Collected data

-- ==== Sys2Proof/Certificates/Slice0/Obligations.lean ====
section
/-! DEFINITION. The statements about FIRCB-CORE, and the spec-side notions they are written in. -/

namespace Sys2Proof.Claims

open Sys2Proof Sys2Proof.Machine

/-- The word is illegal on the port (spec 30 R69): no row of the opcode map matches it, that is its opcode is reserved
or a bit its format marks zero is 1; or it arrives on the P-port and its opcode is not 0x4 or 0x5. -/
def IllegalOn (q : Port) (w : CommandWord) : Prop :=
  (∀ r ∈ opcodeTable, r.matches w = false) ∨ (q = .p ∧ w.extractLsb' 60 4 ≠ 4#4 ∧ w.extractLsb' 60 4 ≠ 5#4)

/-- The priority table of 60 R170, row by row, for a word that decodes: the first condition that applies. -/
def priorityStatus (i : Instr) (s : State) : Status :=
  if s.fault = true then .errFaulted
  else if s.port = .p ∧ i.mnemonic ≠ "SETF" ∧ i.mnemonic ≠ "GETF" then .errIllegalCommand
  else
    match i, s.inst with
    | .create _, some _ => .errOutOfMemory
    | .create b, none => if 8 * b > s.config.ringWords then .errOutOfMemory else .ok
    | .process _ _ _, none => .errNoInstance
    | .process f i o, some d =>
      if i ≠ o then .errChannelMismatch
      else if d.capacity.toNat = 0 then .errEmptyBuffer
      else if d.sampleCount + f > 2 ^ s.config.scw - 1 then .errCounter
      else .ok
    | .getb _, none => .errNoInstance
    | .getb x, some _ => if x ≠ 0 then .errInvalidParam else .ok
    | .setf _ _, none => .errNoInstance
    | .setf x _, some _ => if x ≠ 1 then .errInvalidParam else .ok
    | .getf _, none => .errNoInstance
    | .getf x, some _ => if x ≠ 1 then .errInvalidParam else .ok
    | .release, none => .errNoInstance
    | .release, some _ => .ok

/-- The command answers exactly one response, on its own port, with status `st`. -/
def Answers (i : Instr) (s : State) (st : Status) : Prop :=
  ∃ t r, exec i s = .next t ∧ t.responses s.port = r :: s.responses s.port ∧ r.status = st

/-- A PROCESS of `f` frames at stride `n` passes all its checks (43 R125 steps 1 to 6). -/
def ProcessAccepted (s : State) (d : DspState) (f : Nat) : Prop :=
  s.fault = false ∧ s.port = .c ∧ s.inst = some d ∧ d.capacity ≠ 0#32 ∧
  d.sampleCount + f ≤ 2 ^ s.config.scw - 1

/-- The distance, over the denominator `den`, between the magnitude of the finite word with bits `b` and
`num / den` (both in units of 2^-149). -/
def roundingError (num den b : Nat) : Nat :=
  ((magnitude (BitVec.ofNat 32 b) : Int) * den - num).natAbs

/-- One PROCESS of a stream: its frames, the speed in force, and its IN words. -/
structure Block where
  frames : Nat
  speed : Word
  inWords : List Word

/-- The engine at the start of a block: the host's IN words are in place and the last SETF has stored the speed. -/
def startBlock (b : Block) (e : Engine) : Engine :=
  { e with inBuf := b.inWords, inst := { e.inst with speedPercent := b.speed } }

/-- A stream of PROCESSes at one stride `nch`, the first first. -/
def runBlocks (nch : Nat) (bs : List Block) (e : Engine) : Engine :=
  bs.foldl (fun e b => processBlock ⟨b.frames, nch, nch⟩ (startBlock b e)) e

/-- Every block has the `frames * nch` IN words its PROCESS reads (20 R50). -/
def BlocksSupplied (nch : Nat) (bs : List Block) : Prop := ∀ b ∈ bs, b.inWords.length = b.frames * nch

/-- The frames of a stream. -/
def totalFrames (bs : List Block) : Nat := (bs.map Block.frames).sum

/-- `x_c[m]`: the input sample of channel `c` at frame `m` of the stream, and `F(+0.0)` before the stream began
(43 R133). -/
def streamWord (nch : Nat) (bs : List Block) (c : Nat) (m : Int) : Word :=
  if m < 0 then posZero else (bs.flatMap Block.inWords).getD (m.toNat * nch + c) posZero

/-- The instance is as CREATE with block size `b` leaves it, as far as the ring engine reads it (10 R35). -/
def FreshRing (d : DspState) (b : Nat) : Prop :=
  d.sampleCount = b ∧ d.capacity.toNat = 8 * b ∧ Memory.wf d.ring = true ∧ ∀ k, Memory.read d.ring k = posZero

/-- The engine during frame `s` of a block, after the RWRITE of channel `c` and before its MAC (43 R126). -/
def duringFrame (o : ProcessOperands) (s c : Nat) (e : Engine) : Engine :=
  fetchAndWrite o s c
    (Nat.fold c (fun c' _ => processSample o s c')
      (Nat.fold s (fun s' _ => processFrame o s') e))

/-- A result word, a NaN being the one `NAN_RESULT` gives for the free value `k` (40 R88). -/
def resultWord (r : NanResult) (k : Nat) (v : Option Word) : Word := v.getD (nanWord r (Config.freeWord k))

--

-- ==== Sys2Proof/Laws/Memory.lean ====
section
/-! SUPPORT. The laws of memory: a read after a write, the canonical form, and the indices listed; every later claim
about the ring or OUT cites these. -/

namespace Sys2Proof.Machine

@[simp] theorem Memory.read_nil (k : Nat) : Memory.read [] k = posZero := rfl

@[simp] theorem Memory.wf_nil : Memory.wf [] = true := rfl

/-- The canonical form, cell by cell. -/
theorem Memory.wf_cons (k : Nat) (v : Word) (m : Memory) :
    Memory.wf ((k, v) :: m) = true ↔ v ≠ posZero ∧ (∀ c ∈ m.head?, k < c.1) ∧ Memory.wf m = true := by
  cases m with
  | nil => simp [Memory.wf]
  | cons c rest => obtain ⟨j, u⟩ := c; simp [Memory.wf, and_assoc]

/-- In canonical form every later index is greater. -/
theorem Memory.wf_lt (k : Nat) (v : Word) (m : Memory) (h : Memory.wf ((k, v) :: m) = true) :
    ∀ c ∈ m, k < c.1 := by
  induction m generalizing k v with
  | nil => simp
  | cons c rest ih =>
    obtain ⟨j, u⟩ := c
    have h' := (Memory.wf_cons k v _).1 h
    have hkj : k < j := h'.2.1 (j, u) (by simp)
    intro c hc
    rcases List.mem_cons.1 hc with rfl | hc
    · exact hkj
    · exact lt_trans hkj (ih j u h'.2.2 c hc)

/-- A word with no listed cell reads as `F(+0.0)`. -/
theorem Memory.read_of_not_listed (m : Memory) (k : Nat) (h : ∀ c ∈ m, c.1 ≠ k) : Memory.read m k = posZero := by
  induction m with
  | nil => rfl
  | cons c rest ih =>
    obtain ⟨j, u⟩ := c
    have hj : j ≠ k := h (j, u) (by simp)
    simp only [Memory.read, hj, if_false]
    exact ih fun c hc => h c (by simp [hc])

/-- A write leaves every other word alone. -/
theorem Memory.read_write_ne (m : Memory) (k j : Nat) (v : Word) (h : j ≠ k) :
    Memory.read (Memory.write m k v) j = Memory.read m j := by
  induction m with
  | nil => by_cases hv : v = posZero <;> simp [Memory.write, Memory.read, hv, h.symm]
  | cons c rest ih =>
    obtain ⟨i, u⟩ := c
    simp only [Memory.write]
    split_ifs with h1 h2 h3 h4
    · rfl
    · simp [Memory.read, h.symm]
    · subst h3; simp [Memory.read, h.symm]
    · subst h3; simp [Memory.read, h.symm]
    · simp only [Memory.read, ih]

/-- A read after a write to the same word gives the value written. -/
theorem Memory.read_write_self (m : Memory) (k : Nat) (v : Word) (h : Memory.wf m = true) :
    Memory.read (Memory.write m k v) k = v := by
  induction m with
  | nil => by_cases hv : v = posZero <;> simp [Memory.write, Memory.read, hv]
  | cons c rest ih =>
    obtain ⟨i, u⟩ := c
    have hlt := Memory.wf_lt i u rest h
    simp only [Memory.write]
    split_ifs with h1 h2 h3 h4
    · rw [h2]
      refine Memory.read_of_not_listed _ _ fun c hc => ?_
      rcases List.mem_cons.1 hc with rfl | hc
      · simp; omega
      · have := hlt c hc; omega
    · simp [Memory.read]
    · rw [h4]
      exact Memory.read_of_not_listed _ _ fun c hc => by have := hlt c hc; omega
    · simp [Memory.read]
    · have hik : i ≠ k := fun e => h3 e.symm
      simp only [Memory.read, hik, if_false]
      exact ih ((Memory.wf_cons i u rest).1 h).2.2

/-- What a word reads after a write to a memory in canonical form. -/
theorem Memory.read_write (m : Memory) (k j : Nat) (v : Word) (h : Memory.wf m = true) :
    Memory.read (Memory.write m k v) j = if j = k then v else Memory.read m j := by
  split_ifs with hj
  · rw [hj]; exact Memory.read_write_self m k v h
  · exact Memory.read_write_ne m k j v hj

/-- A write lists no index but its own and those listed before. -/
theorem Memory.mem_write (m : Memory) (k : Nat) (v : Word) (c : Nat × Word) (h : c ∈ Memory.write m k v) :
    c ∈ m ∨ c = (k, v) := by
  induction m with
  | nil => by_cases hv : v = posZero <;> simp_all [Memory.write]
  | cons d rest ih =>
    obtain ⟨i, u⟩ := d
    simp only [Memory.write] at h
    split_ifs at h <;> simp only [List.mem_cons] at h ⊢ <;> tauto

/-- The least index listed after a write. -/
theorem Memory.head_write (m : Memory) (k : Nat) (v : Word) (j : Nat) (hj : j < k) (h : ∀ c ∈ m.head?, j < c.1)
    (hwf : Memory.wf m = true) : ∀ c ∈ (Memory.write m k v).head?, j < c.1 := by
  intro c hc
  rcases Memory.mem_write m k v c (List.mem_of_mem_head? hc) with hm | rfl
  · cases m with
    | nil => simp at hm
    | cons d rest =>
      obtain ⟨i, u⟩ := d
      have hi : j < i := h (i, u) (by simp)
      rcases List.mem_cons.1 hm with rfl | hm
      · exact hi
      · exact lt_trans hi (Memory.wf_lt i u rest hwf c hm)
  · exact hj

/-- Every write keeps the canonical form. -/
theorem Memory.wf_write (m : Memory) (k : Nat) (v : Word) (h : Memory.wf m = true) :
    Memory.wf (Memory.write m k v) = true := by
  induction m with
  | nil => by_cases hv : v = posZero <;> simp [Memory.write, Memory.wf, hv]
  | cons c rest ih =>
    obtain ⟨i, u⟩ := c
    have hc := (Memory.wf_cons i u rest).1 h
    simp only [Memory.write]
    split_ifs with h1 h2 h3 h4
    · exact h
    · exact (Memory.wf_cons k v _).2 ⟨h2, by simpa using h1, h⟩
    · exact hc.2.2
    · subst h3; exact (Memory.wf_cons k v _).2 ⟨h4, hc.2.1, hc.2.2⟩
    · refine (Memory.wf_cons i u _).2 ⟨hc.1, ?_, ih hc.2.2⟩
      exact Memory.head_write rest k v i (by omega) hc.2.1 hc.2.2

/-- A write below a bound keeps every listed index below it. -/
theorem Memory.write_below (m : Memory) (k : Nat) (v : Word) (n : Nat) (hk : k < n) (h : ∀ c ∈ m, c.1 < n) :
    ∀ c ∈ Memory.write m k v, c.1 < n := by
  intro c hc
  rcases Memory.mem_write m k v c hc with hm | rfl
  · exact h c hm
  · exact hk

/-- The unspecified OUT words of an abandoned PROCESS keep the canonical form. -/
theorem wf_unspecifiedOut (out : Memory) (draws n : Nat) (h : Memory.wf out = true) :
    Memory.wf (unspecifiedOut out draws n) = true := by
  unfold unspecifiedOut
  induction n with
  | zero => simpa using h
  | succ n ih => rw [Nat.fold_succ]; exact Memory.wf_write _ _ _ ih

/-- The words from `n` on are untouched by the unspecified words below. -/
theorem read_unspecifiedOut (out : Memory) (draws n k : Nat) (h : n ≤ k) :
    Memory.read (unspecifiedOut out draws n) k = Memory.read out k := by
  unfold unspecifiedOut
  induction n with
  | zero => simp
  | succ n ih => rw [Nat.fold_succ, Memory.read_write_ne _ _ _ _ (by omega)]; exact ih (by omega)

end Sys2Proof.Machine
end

--

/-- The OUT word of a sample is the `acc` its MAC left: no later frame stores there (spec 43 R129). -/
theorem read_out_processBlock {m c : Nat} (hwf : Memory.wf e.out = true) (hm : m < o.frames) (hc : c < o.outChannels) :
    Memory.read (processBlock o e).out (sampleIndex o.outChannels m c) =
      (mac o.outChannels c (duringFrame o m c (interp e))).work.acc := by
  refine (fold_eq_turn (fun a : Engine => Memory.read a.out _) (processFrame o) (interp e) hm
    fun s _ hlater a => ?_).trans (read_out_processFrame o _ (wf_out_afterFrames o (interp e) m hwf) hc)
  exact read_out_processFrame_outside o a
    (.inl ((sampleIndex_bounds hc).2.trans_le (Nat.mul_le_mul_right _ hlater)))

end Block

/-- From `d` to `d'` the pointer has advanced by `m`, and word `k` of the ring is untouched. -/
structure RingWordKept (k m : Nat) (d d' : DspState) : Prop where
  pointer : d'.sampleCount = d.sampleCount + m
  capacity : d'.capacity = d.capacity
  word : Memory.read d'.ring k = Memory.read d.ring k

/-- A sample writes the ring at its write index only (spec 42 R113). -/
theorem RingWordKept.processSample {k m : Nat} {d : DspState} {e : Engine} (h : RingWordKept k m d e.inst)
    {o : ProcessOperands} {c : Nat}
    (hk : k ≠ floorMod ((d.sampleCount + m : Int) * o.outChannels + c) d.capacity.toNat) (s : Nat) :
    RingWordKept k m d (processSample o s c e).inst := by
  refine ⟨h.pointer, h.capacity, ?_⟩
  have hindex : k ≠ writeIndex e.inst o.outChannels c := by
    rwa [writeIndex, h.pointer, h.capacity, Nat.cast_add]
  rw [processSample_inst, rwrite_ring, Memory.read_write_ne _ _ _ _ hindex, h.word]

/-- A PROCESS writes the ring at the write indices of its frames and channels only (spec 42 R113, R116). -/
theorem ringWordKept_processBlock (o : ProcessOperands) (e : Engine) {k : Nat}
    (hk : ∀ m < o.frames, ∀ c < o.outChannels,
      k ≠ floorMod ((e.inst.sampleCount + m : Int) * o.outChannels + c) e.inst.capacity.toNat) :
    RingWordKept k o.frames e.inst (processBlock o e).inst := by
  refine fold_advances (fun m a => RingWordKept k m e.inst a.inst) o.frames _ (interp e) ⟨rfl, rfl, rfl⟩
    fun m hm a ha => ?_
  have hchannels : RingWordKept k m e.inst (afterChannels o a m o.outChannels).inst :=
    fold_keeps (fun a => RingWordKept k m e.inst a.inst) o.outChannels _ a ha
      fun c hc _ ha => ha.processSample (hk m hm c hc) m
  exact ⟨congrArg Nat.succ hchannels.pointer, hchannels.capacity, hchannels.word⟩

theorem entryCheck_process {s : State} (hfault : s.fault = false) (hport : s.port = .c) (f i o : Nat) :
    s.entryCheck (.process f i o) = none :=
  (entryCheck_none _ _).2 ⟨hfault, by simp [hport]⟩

* _What to produce_:
Look above for the line with "-- ==== Sys2Proof/Certificates/Slice0/Obligations.lean"; retype exactly that line, every line after it up to the line with "The command answers", and that line too, nothing else.

* _Expected answer_:
-- ==== Sys2Proof/Certificates/Slice0/Obligations.lean ====
section
/-! DEFINITION. The statements about FIRCB-CORE, and the spec-side notions they are written in. -/

namespace Sys2Proof.Claims

open Sys2Proof Sys2Proof.Machine

/-- The word is illegal on the port (spec 30 R69): no row of the opcode map matches it, that is its opcode is reserved
or a bit its format marks zero is 1; or it arrives on the P-port and its opcode is not 0x4 or 0x5. -/
def IllegalOn (q : Port) (w : CommandWord) : Prop :=
  (∀ r ∈ opcodeTable, r.matches w = false) ∨ (q = .p ∧ w.extractLsb' 60 4 ≠ 4#4 ∧ w.extractLsb' 60 4 ≠ 5#4)

/-- The priority table of 60 R170, row by row, for a word that decodes: the first condition that applies. -/
def priorityStatus (i : Instr) (s : State) : Status :=
  if s.fault = true then .errFaulted
  else if s.port = .p ∧ i.mnemonic ≠ "SETF" ∧ i.mnemonic ≠ "GETF" then .errIllegalCommand
  else
    match i, s.inst with
    | .create _, some _ => .errOutOfMemory
    | .create b, none => if 8 * b > s.config.ringWords then .errOutOfMemory else .ok
    | .process _ _ _, none => .errNoInstance
    | .process f i o, some d =>
      if i ≠ o then .errChannelMismatch
      else if d.capacity.toNat = 0 then .errEmptyBuffer
      else if d.sampleCount + f > 2 ^ s.config.scw - 1 then .errCounter
      else .ok
    | .getb _, none => .errNoInstance
    | .getb x, some _ => if x ≠ 0 then .errInvalidParam else .ok
    | .setf _ _, none => .errNoInstance
    | .setf x _, some _ => if x ≠ 1 then .errInvalidParam else .ok
    | .getf _, none => .errNoInstance
    | .getf x, some _ => if x ≠ 1 then .errInvalidParam else .ok
    | .release, none => .errNoInstance
    | .release, some _ => .ok

/-- The command answers exactly one response, on its own port, with status `st`. -/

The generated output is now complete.